If you're thinking about adding living space in San Jose, you've probably run into three terms: detached ADU, garage conversion, and JADU. They solve similar problems but cost very different amounts, so the right pick depends on your lot, your budget, and what you want the space to do.
- Detached ADU: the most space and value, roughly $250k-$450k+ (about $350-$500/sq ft).
- Garage conversion: the budget pick, roughly $85k-$200k — typically 20-40% cheaper because the shell already exists.
- JADU: the cheapest start, roughly $60k-$150k, carved from your home's existing footprint (max 500 sq ft).
- Keeping a unit under 750 sq ft waives school and parkland impact fees, saving roughly $5,000-$15,000 or more.
The three options, in plain terms
A detached ADU is a brand-new, standalone unit built in your yard, with its own foundation, walls, and roof. A garage conversion turns your existing garage into a legal dwelling, reusing the shell that's already there. A JADU (junior ADU) is a small unit carved out of the existing footprint of your house, capped at 500 square feet, usually a bedroom plus a small kitchen and a private entrance.
All three are legal in San Jose, and the city has worked to streamline approvals. The big differences come down to cost and how much space you end up with.
What each one costs in San Jose
These are current local ranges, not promises. Your number depends on finishes, site conditions, and utility work.
- Detached ADU: roughly $250,000-$450,000 and up, or about $350-$500 per square foot for a typical 600-800 sq ft unit.
- Attached ADU addition: roughly $150,000-$300,000.
- Garage conversion: roughly $85,000-$200,000, often $250-$380 per square foot, because the foundation, walls, and roof already exist.
- JADU: roughly $60,000-$150,000, since it stays inside your home's existing walls.
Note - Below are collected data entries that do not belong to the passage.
-- ==== Sys2Proof/Certificates/Slice0/Obligations.lean ====
section
/-! DEFINITION. The statements for the provers, and the words they are written in. -/

set_option Elab.async false

open Sys2Proof Sys2Proof.Machine

namespace Sys2Proof.Claims

/-- The type number of the event that a command wrote first: bits [126:120] of the record at the ring's next
place (15 R389). -/
def eventWritten (etype : Nat) (s t : State) : Prop :=
  fld (mapGet 0 t.nv.events (s.nv.fhNext.toNat % 4096)) 126 120 = etype

/-- The keys after a device reset: an accepted deletion of a partition takes effect and its key is zero, every other key
is as it was (13 R355). -/
def KeysSettled (s t : State) : Prop :=
  ∀ p, vget t.nv.keys p 0 = if p ≠ 0 ∧ p < 8 ∧ (s.part p).nextDef = some 0 then 0 else vget s.nv.keys p 0

/-- What a device reset leaves of a state (01 R33, 13 R355, R365): the fuses, the queue and the NV die's keys, slots, boot
count and identity records as they were; every part of the machine below at its reset value; no session; the by-pass
commanded closed; the cell stores and the link-die buffers reading zero, all below them as it was. -/
def ResetFrom (s t : State) : Prop :=
  t.fuse = s.fuse ∧ t.pending = s.pending ∧
  KeysSettled s t ∧ t.nv.slots = s.nv.slots ∧ t.nv.bootCount = s.nv.bootCount ∧ t.nv.idRing = s.nv.idRing ∧
  t.dev.devState = 0 ∧ t.dev.resetPending = true ∧ t.dev.bootOrder = 0 ∧ t.dev.bypCmd = false ∧ t.dev.hourArmed = false ∧
  t.cells = Vector.replicate 34 Cell.reset ∧ t.parts = State.reset.parts ∧ t.drams = State.reset.drams ∧
  t.ports = State.reset.ports ∧ t.ring = Ring.reset ∧ t.eop.sessions = [] ∧ t.test = Test.reset ∧ t.att = Att.reset ∧
  t.power = Power.reset ∧
  (∀ a, 0x8000000000 ≤ a → t.mem.read1 a = 0) ∧ (∀ a, a < 0x8000000000 → t.mem.read1 a = s.mem.read1 a)

end Sys2Proof.Claims

open Sys2Proof.Claims

namespace Sys2Proof.Claims

/-- The control core of cell c works and its next instruction is the legal word w (07 R187 to R189). -/
def Runs (c : Fin 34) (w : BitVec 32) (s : State) : Prop :=
  (s.works c).isSome = true ∧ (s.cell c).core.run = .running ∧ (s.cell c).core.pc < 16384 ∧ (s.cell c).core.fetch = w ∧
  (s.cell c).core.legal w = true

/-- Only cell c differs, and of it only the control core. -/
def CoreOnly (c : Fin 34) (s t : State) : Prop :=
  Only [.cells] s t ∧ (∀ n, n ≠ c.val → t.cell n = s.cell n) ∧ t.cell c = { s.cell c with core := (t.cell c).core }

/-- Register rd reads v afterwards, g0 reads zero, every other general register as before (07 R184). -/
def Wrote (c : Fin 34) (rd : Nat) (v : BitVec 64) (s t : State) : Prop :=
  ∀ n, (t.cell c).core.greg n = if n = rd ∧ n ≠ 0 then v else (s.cell c).core.greg n

/-- Of a control core only the general registers and the program counter differ. -/
def RegsOnly (c : Fin 34) (s t : State) : Prop :=
  (t.cell c).core = { (s.cell c).core with g := (t.cell c).core.g, pc := (t.cell c).core.pc }

/-- The register instructions of the table *Control-core instructions*: opcode, result of rs1 and rs2 (07 R188). -/
def aluTable (c : Fin 34) : List (Instr × Nat × (BitVec 64 → BitVec 64 → BitVec 64)) :=
  [(.add c, 0x01, fun a b => BitVec.ofNat 64 (a.toNat + b.toNat)),
   (.sub c, 0x02, fun a b => BitVec.ofInt 64 (a.toNat - b.toNat)),
   (.and c, 0x03, fun a b => BitVec.ofNat 64 (a.toNat &&& b.toNat)),
   (.or c, 0x04, fun a b => BitVec.ofNat 64 (a.toNat ||| b.toNat)),
   (.xor c, 0x05, fun a b => BitVec.ofNat 64 (a.toNat ^^^ b.toNat)),
   (.sll c, 0x06, fun a b => BitVec.ofNat 64 (a.toNat * 2 ^ (b.toNat % 64))),
   (.srl c, 0x07, fun a b => BitVec.ofNat 64 (a.toNat / 2 ^ (b.toNat % 64))),
   (.sra c, 0x08, fun a b => BitVec.ofInt 64 (a.toInt / 2 ^ (b.toNat % 64))),
   (.mul c, 0x09, fun a b => BitVec.ofNat 64 (a.toNat * b.toNat)),
   (.sltu c, 0x0A, fun a b => if a.toNat < b.toNat then 1 else 0),
   (.slt c, 0x0B, fun a b => if a.toInt < b.toInt then 1 else 0),
   (.minu c, 0x0C, fun a b => BitVec.ofNat 64 (min a.toNat b.toNat)),
   (.maxu c, 0x0D, fun a b => BitVec.ofNat 64 (max a.toNat b.toNat))]

/-- The signed value of a 16-bit immediate. -/
def signed16 (i : Nat) : Int := if i < 2 ^ 15 then (i : Int) else (i : Int) - 2 ^ 16

/-- The immediate instructions: opcode, result of rs1 and imm16 (07 R188). -/
def immTable (c : Fin 34) : List (Instr × Nat × (BitVec 64 → Nat → BitVec 64)) :=
  [(.addi c, 0x10, fun a i => BitVec.ofInt 64 (a.toNat + signed16 i)),
   (.andi c, 0x11, fun a i => BitVec.ofNat 64 (a.toNat &&& i)),
   (.ori c, 0x12, fun a i => BitVec.ofNat 64 (a.toNat ||| i)),
   (.xori c, 0x13, fun a i => BitVec.ofNat 64 (a.toNat ^^^ i)),
   (.slli c, 0x14, fun a i => BitVec.ofNat 64 (a.toNat * 2 ^ (i % 64))),
   (.srli c, 0x15, fun a i => BitVec.ofNat 64 (a.toNat / 2 ^ (i % 64))),
   (.srai c, 0x16, fun a i => BitVec.ofInt 64 (a.toInt / 2 ^ (i % 64)))]

/-- The branches: opcode, condition on rs1 and rs2 (07 R188). -/
def branchTable (c : Fin 34) : List (Instr × Nat × (BitVec 64 → BitVec 64 → Bool)) :=
  [(.beq c, 0x20, fun a b => decide (a.toNat = b.toNat)), (.bne c, 0x21, fun a b => decide (a.toNat ≠ b.toNat)),
   (.bltu c, 0x22, fun a b => decide (a.toNat < b.toNat)), (.bgeu c, 0x23, fun a b => decide (b.toNat ≤ a.toNat)),
   (.blt c, 0x24, fun a b => decide (a.toInt < b.toInt)), (.bge c, 0x25, fun a b => decide (b.toInt ≤ a.toInt))]

/-- The count a check point selects, as a record holds it: 0 saturated, 1 flushed, 2 awn_overflow (07 R197, R205). -/
def selected (sel : Nat) (n : Counts) : Nat :=
  min (if sel = 0 then n.sat else if sel = 1 then n.flu else n.awn) (2 ^ 32 - 1)

/-- Every sampled tile of a command of a cell has been compared, none differed, and no record of the cell waits. -/
def Compared (x : Cell) (q : Fin 5) (n : BitVec 32) : Prop :=
  (∀ t ∈ x.samples, ¬ (t.queue = q ∧ t.seqNo = n)) ∧ (q, n) ∉ x.dupBad ∧ x.heldDone = []

/-- The completion record of a command with its outcome (07 R197). -/
def RecordOf (q : Fin 5) (n : BitVec 32) (e : QEntry) (o : Done) (r : BitVec 256) : Prop :=
  fld r 255 248 = withFb e.fb o.status.toNat % 256 ∧ fld r 247 245 = q.val ∧ fld r 223 192 = n.toNat ∧
  fld r 191 160 = min o.counts.sat (2 ^ 32 - 1) ∧ fld r 159 128 = min o.counts.flu (2 ^ 32 - 1) ∧
  fld r 127 96 = min o.counts.awn (2 ^ 32 - 1) ∧ fld r 63 0 = o.aux.toNat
Reusing an existing structure typically cuts 20-40% off the cost of building a comparable detached unit. For a deeper breakdown, see our ADU cost guide.
San Jose and California rules worth knowing
- Size limits. Detached ADUs can go up to 1,000 sq ft on lots under 9,000 sq ft, and up to 1,200 sq ft on larger lots. JADUs are capped at 500 sq ft and must stay within the existing home.
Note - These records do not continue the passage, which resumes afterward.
/-! ### onStack -/

@[simp] theorem State.onStack_pending (s : State) (n : Nat) (f : Stack → Stack) : (s.onStack n f).pending = s.pending := rfl
@[simp] theorem State.onStack_fuse (s : State) (n : Nat) (f : Stack → Stack) : (s.onStack n f).fuse = s.fuse := rfl
@[simp] theorem State.onStack_nv (s : State) (n : Nat) (f : Stack → Stack) : (s.onStack n f).nv = s.nv := rfl
@[simp] theorem State.onStack_dev (s : State) (n : Nat) (f : Stack → Stack) : (s.onStack n f).dev = s.dev := rfl
@[simp] theorem State.onStack_mem (s : State) (n : Nat) (f : Stack → Stack) : (s.onStack n f).mem = s.mem := rfl
@[simp] theorem State.onStack_cells (s : State) (n : Nat) (f : Stack → Stack) : (s.onStack n f).cells = s.cells := rfl
@[simp] theorem State.onStack_parts (s : State) (n : Nat) (f : Stack → Stack) : (s.onStack n f).parts = s.parts := rfl
@[simp] theorem State.onStack_drams (s : State) (n : Nat) (f : Stack → Stack) : (s.onStack n f).drams = vmod s.drams n f := rfl
@[simp] theorem State.onStack_ports (s : State) (n : Nat) (f : Stack → Stack) : (s.onStack n f).ports = s.ports := rfl
@[simp] theorem State.onStack_ring (s : State) (n : Nat) (f : Stack → Stack) : (s.onStack n f).ring = s.ring := rfl
@[simp] theorem State.onStack_eop (s : State) (n : Nat) (f : Stack → Stack) : (s.onStack n f).eop = s.eop := rfl
@[simp] theorem State.onStack_test (s : State) (n : Nat) (f : Stack → Stack) : (s.onStack n f).test = s.test := rfl
@[simp] theorem State.onStack_att (s : State) (n : Nat) (f : Stack → Stack) : (s.onStack n f).att = s.att := rfl
@[simp] theorem State.onStack_power (s : State) (n : Nat) (f : Stack → Stack) : (s.onStack n f).power = s.power := rfl
@[simp] theorem State.onStack_jtag (s : State) (n : Nat) (f : Stack → Stack) : (s.onStack n f).jtag = s.jtag := rfl
@[simp] theorem State.onStack_out (s : State) (n : Nat) (f : Stack → Stack) : (s.onStack n f).out = s.out := rfl
@[simp] theorem State.onStack_free (s : State) (n : Nat) (f : Stack → Stack) : (s.onStack n f).free = s.free := rfl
- The 750 sq ft fee waiver. In San Jose, ADUs under 750 square feet are fully exempt from parkland and school impact fees, which can save you roughly $5,000 to $15,000 or more. Cross 750 sq ft and the city charges per-square-foot school fees (often $3,000 to $6,000 or more). Both garage conversions and JADUs almost always stay under that line, and many smaller detached units do too.
- Parking. San Jose generally requires one off-street space for an ADU, but that requirement is waived if your property is within a half-mile walk of a transit stop. Garage conversions are also exempt from replacing the parking the garage removed.
- Setbacks. Detached ADUs typically need a four-foot setback from rear and side property lines.
Permits are required for all three, and the process matters as much as the build. Our permits overview walks through what San Jose expects.
When a garage conversion makes the most sense
Go this route if your garage is in decent shape, you want to keep costs down, and you don't mind giving up the parking or storage. It's the fastest, cheapest way to add a real one-bedroom or studio, and it usually lands under 750 sq ft, so you capture the fee waiver. The trade-off: you're limited to the garage's existing dimensions, and older slabs or low rooflines sometimes need work that eats into the savings. See our garage conversion page for what's involved.
When a detached ADU is worth the extra cost
A detached unit costs the most but gives you the most: a true private home in the backyard, more square footage, and the strongest rental income and resale value. It makes sense when you have the yard space, the budget, and a longer-term goal, like housing family or building steady rental income. If financing is the hurdle, our financing options can help you compare.
When a JADU is the smart starter move
A JADU is the lowest-cost path to a legal, income-producing or family-friendly space. It's ideal when you have an extra bedroom or unused interior area and want a separate suite without a full addition. The limits: 500 sq ft and an efficiency kitchen.
A simple way to decide
Tightest budget and an existing garage? Convert it. Want the most space and value, with room in the yard? Build detached. Have unused space inside and want to start small? A JADU. The best answer usually comes from walking your property with a builder who knows San Jose's rules.